Legends' master plan include plans for an upscale casino resort, a 6,500-seat arena, entertainment venues (including a megaplex with 13 screens plus an IMAX screen) and additional restaurants and shopping. Throughout the shopping center there are plaques and sculptures to commemorate individuals throughout Nevada's history. The IMAX (the only IMAX in the Reno area) is built at the Legends Outlets Mall as of January 2014.

==Legends Bay Casino==
In 2010, Olympia Gaming won approval to develop a new hotel-casino, to be called Legends Bay Casino-Resort. While the hotel-casino had been part of the original plans for the location, after the 2008 recession, the casino was put on hold.
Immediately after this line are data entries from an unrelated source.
/-- A calibration agrees (R453, R475, R484). -/
def Dev.tcvCalAgree (d : Dev) (ofs : Int) (gain : Nat) : Dev :=
  let own := d.tcv.calOwn
  let d := (d.put pgTCV TCV.CAL_OFS_OFS (sTo 16 ofs)).put pgTCV TCV.CAL_GAIN_GAIN gain
  let d := ((d.put pgTCV TCV.CAL_STAT_RESULT 1).ev pgTCV 0).tcvCalOver
  let d := (d.put pgCAL CAL.TCV_LAST_TEMP (d.get pgCAL CAL.TEMP)).put pgCAL CAL.TCV_AGE_MS 0
  let d := (d.putb pgCAL CAL.STATUS_TCV_STALE false).putb pgCAL CAL.TCV_HAD true
  d.when own fun d =>
    ((d.putb pgCAL CAL.TCV_LAST_SUSPECT false).putb pgCAL CAL.STATUS_TCV_BUSY false).ev pgCAL 2

/-- CAL_DONE: offsets within 2 LSB and gains within 0.02 % agree, and their means are written; how an odd sum rounds is
open (R453). (DEDUCED: log 147) -/
def calDoneDo (o1 o2 : Int) (g1 g2 : Nat) (d : Dev) : Dev :=
  if d.tcv.cal ≠ 2 then d
  else if (o1 - o2).natAbs ≤ 2 ∧ ((g1 : Int) - (g2 : Int)).natAbs * 10000 ≤ g1 + g2 then
    let up : Nat := d.free % 2
    let ofs := (o1 + o2) / 2 + (if (o1 + o2) % 2 = 0 then 0 else (up : Int))
    let gain := (g1 + g2) / 2 + (if (g1 + g2) % 2 = 0 then 0 else up)
    d.used.tcvCalAgree ofs gain
  else d.tcvCalFail

/-! ### Host writes -/

/-- The queue's level and head shown (R463). -/
def Dev.tcvShowQ (d : Dev) : Dev :=
  (d.put pgTCV TCV.Q_STAT_LEVEL d.tcv.queue.length).put pgTCV TCV.Q_HEAD_ENTRY (d.tcv.queue.headD 0x00040000)

/-- The scan stops (R457). -/
def Dev.tcvStop (d : Dev) : Dev :=
  (((d.tcvUpd fun t => { t with phase := 0, cur := none }).putb pgTCV TCV.STATUS_IN_DELAY false).tcvGo).calTcvTry false

/-- REF_EN falls: the conversion is discarded, a running calibration fails, the scan waits (R452, R468). (DEDUCED: log 145) -/
def Dev.tcvRefOff (d : Dev) : Dev :=
  let e := d.get pgTCV TCV.STATUS_ENTRY
  let run := d.tcv.cal == 2
  let d := (d.putb pgTCV TCV.STATUS_REF_READY false).tcvUpd fun t =>
    { t with inj := 0, injCur := none, phase := if t.phase = 1 ∨ t.phase = 2 then 4 else t.phase,
             next := if t.phase = 1 ∨ t.phase = 2 then e else t.next }
  (d.when run Dev.tcvCalFail).tcvGo

/-- A write of TCV_CTL (R452, R453, R457, R463). -/
def tcvCtlWrite (w : Word) (d : Dev) : Dev :=
  let ref := d.flag pgTCV TCV.CTL_REF_EN
  let scan := d.flag pgTCV TCV.CTL_SCAN_EN
  let d := d.putWs pgTCV [TCV.CTL_REF_EN, TCV.CTL_SCAN_EN, TCV.CTL_LAST] w
  let d := d.when (ref && !d.flag pgTCV TCV.CTL_REF_EN) Dev.tcvRefOff
  let now := d.flag pgTCV TCV.CTL_SCAN_EN
  let d := if scan && !now then d.tcvStop
    else if now && !scan then (d.tcvUpd fun t => { t with phase := 4, next := 0, dc := [], seen := [] }).tcvGo
    else d
  let d := d.when (bitOf w.toNat 16) (·.tcvCalAsk false)
  if bitOf w.toNat 17 then (d.tcvUpd fun t => { t with queue := [] }).tcvShowQ else d

/-- REF_READY: 2 ms after REF_EN (R452). -/
def refReadyDo (d : Dev) : Dev :=
  if d.flag pgTCV TCV.CTL_REF_EN && !d.flag pgTCV TCV.STATUS_REF_READY then
    ((d.putb pgTCV TCV.STATUS_REF_READY true).ev pgTCV 8).tcvGo
  else d

/-- The converter is idle: scan stopped or in a DELAY, no injection, no calibration, the reference ready (R458, R460). -/
def Dev.tcvIdle (d : Dev) : Bool :=
  d.flag pgTCV TCV.STATUS_REF_READY && d.tcv.inj == 0 && d.tcv.cal != 2 && (d.tcv.phase == 0 || d.tcv.phase == 3)

/-- A write of TCV_INJ with GO: dropped too while a conversion of CAL's waits (R458, R460, R485). -/
def injGoDo (w : Word) (d : Dev) : Dev :=
  let d := d.putWs pgTCV [TCV.INJ_CH, TCV.INJ_PROFILE] w
  if !bitOf w.toNat 16 then d
  else if d.tcvIdle && !d.tcv.calConv then
    let s := d.tcvSample (d.get pgTCV TCV.INJ_CH) (d.get pgTCV TCV.INJ_PROFILE) 1 0
    (d.tcvUpd fun t => { t with inj := 1, injCur := some s, chain := TcvChain.reset, ovrRun := none, dip := false }).tcvGo
  else (d.bump pgTCV TCV.INJ_DROP 1).ev pgTCV 5

/-! ### Conversions -/

/-- MUX_SETTLED: the conversion starts (R455, R458). -/
def muxSettledDo (d : Dev) : Dev :=
  if d.tcv.inj = 1 then d.tcvUpd fun t => { t with inj := 2 }
  else if d.tcv.phase = 1 then d.tcvUpd fun t => { t with phase := 2 }
  else d

/-- A saturation count and its event (R464). -/
def Dev.tcvSat (d : Dev) (f : Fld) (n : Nat) : Dev := d.when (n != 0) fun d => (d.bump pgTCV f n).ev pgTCV 7

/-- The weight of sample `i` in a sinc3 of length `r`: the convolution of three boxes (R464). -/
def box3 (r i : Nat) : Nat :=
  let c (k : Nat) : Nat := (k + 2) * (k + 1) / 2
  c i + (if 2 * r ≤ i then 3 * c (i - 2 * r) else 0) - (if r ≤ i then 3 * c (i - r) else 0)

/-- The sinc3 of a window, newest sample first, times r³ (R464). -/
def sincSum (r : Nat) (b : List Int) : Int := (List.range (3 * r - 2)).foldl (fun a i => a + (box3 r i : Int) * b.getD i 0) 0

/-- A filter stage takes one value: its new state, its output when one falls due, and whether that saturated.  Its window is `w` values
long and holds settled inputs only from the first output on, one output follows every `stride` inputs, and `f` filters, shifts and
rounds; a stage that is off passes the value on (R464). -/
def TcvStage.feed (st : TcvStage) (on : Bool) (w stride : Nat) (f : List Int → Int) (x : Option Int) : TcvStage × Option Int × Nat :=
  match x with
  | none => (st, none, 0)
  | some v =>
    if !on then (st, some v, 0)
    else
      let b := (v :: st.buf).take w
      let n := st.n + 1
      let y := f b
      if w ≤ n ∧ (n - w) % stride = 0 then (⟨n, b⟩, some (sat24 y), b2n (y != sat24 y)) else (⟨n, b⟩, none, 0)

/-- The halfband of a window of 23, newest first, in 2^-24: symmetric, one half at the centre and zero at the other even distances from
it, with a DC gain of exactly 1 (R450, R464). -/
def halfband (b : List Int) : Int :=
  let c (j : Nat) : Int := if j = 0 then 2 ^ 22 - (List.range 5).foldl (fun a i => a + Config.halfTap (2 * i + 3)) 0
    else Config.halfTap (2 * j + 1)
  (List.range 6).foldl (fun a j => a + c j * (b.getD (10 - 2 * j) 0 + b.getD (12 + 2 * j) 0)) (2 ^ 23 * b.getD 11 0)

/-- A ROM FIR over 64 inputs, newest first, in 2^-24, with a DC gain of exactly 1: the linear-phase set is symmetric (R450, R464). -/
def romFir (minPhase : Bool) (b : List Int) : Int :=
  let n := if minPhase then 64 else 32
  let first : Int := (if minPhase then 2 ^ 24 else 2 ^ 23) - (List.range (n - 1)).foldl (fun a i => a + Config.romTap minPhase (i + 1)) 0
  let c (j : Nat) : Int := if j = 0 then first else Config.romTap minPhase j
  (List.range 64).foldl (fun a k => a + c (if minPhase then k else min k (63 - k)) * b.getD k 0) 0

/-- The FIR of a sample's profile, over its last 64 inputs, shifted and rounded (R464). -/
def TcvSample.firOut (s : TcvSample) (b : List Int) : Int :=
  if s.fir = 3 then shiftRound ((List.range 64).foldl (fun a k => a + s.coef.getD k 0 * b.getD k 0) 0) (15 + s.shFir)
  else shiftRound (romFir (s.fir == 2) b) (24 + s.shFir)

/-- One modulator sample enters the chain, unless a result is out already (R464, R465). -/
def TcvSample.feed (s : TcvSample) (a : TcvFed) (x : Int) : TcvFed :=
  if a.out.isSome then a
  else
    let hb := if s.scs then 0 else s.hb
    let p := a.chain.sinc.feed true (3 * s.dec) s.dec (fun b => divRound (sincSum s.dec b) (s.dec ^ 3 * 2 ^ s.shSinc)) (some x)
    let q := a.chain.hb1.feed (decide (1 ≤ hb)) 23 2 (fun b => shiftRound (halfband b) (24 + s.shHb1)) p.2.1
    let r := a.chain.hb2.feed (hb == 2) 23 2 (fun b => shiftRound (halfband b) (24 + s.shHb2)) q.2.1
    let t := a.chain.fir.feed (!s.scs && s.fir != 0) 64 1 s.firOut r.2.1
    ⟨⟨p.1, q.1, r.1, t.1⟩, a.sinc + p.2.2, a.hb1 + q.2.2, a.hb2 + r.2.2, a.fir + t.2.2, t.2.1⟩

/-- Modulator samples pass through the chain up to its next output; after a result of single-cycle settling the sinc is flushed (R464,
R465). (DEDUCED: log 143) -/
def Dev.tcvChain (d : Dev) (s : TcvSample) (samples : List Int) : Dev × Option Int :=
  let a := samples.foldl s.feed ⟨d.tcv.chain, 0, 0, 0, 0, none⟩
  let d := d.tcvUpd fun t => { t with chain := if s.scs && a.out.isSome then TcvChain.reset else a.chain }
  ((((d.tcvSat TCV.SAT_SINC a.sinc).tcvSat TCV.SAT_HB1 a.hb1).tcvSat TCV.SAT_HB2 a.hb2).tcvSat TCV.SAT_FIR a.fir, a.out)

/-- The DC block of scan entry `e`; how the estimate rounds is open (R464, R465). (DEDUCED: log 144) -/
def Dev.tcvDcb (d : Dev) (s : TcvSample) (e : Nat) (x : Int) : Dev × Int :=
  if s.scs || !s.dcb then (d, x)
  else
    let m := (AMap.find? d.tcv.dc e).getD 0
    let y := x * 2 ^ 24 - m
    let step := y / 2 ^ s.k + (if y % 2 ^ s.k = 0 then 0 else ((d.free % 2 : Nat) : Int))
    let d := if s.frz then d else d.used.tcvUpd fun t => { t with dc := AMap.insert t.dc e (m + step) }
    let v := shiftRound y (24 + s.shDcb)
    (d.tcvSat TCV.SAT_DCB (b2n (v != sat24 v)), sat24 v)

/-- A result into the queue, or dropped on a full one (R462, R463). -/
def Dev.tcvPush (d : Dev) (w : Nat) : Dev :=
  let d := d.bump pgTCV TCV.RESULTS 1
  if 512 ≤ d.tcv.queue.length then (d.bump pgTCV TCV.Q_DROP 1).ev pgTCV 3
  else
    let d := (d.tcvUpd fun t => { t with queue := t.queue ++ [w] }).tcvShowQ
    d.when (d.tcv.queue.length == max 1 (d.get pgTCV TCV.Q_THR_THR)) (·.ev pgTCV 2)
A permit was approved to build Legends Bay Casino in May 2020, but Olympia Gaming said they were holding off on construction due to the pandemic and state of the gaming market. Olympia Gaming announced in March 2021 that it was breaking ground on the casino, to be named Legends Bay Casino. The facility is designed to be 80,000 square feet with a casino, bars, restaurants, and a sportsbook. On one side of the property is the Galaxy Theater, and on the other side are Hampton Inn and Suites and Residence Inn hotels. Opening date is expected for the summer of 2022. The casino is the first to be built in the Reno-Sparks metropolitan area since 1995. It will also have valet parking and both table games and slot machines.

The 80,000-square foot casino opened August 30, 2022, with 665 slot machines, 10 table games and a variety of dining options. Its sportsbook is run by local operator Circa Sports.